[What you should do]:
Look through the data and write out every line with the word "setWidth" in it.

##### Information shown #####

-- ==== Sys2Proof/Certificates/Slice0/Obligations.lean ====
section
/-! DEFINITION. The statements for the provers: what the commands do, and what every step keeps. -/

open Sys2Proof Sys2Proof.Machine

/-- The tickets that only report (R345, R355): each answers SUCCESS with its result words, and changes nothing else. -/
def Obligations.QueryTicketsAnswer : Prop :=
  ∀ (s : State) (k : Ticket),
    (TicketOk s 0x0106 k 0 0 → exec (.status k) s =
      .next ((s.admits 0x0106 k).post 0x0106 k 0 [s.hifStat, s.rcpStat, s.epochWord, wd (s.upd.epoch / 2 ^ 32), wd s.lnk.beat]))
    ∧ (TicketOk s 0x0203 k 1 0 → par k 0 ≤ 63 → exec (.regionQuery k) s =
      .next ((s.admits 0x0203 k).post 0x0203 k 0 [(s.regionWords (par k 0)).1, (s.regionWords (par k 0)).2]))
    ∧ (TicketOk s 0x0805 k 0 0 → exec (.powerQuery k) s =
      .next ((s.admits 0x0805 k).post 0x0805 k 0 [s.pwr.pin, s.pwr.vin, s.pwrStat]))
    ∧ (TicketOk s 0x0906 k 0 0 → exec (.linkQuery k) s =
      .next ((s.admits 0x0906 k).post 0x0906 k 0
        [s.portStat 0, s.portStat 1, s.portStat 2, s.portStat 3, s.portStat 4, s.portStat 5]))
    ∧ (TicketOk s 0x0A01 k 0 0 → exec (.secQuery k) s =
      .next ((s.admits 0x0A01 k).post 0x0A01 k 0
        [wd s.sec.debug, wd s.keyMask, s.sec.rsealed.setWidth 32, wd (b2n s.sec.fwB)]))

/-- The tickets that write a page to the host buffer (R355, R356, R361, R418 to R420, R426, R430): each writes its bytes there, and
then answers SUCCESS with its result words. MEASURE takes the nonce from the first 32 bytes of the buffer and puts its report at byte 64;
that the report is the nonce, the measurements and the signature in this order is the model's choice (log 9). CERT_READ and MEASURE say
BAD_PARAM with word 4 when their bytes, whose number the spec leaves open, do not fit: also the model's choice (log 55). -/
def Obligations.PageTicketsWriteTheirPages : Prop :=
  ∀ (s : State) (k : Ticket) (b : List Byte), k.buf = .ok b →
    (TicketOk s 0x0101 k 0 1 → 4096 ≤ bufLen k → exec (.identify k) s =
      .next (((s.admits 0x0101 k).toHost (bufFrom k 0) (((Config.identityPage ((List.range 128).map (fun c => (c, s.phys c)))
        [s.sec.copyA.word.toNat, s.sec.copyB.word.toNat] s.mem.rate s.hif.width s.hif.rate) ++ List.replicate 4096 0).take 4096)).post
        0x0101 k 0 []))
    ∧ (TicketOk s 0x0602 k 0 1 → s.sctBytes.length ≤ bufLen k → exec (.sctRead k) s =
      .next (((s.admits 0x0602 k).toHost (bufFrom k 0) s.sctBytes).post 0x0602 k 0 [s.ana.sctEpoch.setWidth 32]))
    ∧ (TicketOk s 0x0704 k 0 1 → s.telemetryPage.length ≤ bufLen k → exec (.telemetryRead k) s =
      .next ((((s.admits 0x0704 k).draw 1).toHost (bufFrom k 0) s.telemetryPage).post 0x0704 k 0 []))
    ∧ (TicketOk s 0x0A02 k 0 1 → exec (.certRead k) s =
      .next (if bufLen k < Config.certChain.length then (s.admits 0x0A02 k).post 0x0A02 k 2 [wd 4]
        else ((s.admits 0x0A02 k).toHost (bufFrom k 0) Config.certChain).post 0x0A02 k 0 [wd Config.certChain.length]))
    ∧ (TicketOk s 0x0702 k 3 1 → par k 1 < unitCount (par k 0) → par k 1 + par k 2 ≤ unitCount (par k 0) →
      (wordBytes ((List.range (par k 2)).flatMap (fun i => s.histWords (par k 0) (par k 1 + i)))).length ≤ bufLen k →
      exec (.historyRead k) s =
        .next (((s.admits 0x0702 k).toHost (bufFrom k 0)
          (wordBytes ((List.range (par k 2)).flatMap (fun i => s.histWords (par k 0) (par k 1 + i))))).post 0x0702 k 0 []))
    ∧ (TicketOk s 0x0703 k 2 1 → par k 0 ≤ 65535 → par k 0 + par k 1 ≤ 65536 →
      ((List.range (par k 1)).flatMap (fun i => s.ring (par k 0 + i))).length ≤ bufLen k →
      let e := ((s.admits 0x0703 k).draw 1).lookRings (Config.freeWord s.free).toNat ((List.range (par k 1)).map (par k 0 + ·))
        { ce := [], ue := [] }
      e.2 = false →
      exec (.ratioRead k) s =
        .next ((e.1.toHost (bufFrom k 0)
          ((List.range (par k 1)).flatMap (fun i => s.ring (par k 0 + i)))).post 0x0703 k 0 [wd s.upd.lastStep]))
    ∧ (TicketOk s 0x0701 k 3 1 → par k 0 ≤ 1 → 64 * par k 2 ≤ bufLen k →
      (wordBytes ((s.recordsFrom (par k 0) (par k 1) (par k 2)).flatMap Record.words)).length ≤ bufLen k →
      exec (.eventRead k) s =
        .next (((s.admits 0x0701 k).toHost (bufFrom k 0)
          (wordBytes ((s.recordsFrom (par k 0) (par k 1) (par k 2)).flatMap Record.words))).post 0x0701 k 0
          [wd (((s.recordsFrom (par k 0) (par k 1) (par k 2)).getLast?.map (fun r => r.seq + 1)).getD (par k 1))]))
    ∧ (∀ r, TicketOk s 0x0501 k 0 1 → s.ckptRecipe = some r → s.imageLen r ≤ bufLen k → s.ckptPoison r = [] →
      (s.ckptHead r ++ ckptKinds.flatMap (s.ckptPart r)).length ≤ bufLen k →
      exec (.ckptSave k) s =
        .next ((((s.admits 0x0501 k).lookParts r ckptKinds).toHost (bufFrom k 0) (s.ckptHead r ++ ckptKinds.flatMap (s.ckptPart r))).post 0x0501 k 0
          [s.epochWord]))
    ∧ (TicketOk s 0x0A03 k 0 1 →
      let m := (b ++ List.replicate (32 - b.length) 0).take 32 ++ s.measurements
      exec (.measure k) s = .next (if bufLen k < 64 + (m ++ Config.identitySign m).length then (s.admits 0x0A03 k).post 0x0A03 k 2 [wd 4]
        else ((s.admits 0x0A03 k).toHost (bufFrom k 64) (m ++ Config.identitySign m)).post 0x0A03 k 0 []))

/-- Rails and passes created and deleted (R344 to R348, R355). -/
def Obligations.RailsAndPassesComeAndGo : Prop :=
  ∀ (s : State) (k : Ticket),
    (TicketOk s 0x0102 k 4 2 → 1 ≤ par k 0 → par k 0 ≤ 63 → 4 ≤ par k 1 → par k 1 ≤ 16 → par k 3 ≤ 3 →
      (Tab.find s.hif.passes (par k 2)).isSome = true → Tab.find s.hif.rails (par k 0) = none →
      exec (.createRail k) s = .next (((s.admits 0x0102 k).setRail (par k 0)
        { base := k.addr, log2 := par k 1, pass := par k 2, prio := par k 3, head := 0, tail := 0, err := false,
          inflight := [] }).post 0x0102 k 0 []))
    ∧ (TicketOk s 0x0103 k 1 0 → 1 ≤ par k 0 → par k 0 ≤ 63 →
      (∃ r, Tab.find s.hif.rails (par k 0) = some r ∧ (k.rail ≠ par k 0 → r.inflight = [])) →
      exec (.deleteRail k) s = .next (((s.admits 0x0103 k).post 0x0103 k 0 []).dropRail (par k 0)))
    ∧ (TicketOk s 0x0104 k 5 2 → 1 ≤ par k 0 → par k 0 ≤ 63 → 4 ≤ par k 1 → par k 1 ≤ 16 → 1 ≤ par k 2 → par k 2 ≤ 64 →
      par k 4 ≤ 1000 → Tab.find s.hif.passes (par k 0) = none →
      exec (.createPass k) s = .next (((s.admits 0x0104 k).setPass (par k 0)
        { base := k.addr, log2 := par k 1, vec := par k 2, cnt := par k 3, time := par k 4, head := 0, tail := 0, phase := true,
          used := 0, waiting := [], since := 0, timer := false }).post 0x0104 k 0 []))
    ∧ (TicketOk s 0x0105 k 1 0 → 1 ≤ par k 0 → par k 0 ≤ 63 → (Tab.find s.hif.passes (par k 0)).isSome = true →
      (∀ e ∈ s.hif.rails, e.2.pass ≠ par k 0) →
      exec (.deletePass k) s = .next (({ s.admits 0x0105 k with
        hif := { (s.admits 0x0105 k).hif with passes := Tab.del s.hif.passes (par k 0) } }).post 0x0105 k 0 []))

#####

[Your response]:
        [wd s.sec.debug, wd s.keyMask, s.sec.rsealed.setWidth 32, wd (b2n s.sec.fwB)]))
      .next (((s.admits 0x0602 k).toHost (bufFrom k 0) s.sctBytes).post 0x0602 k 0 [s.ana.sctEpoch.setWidth 32]))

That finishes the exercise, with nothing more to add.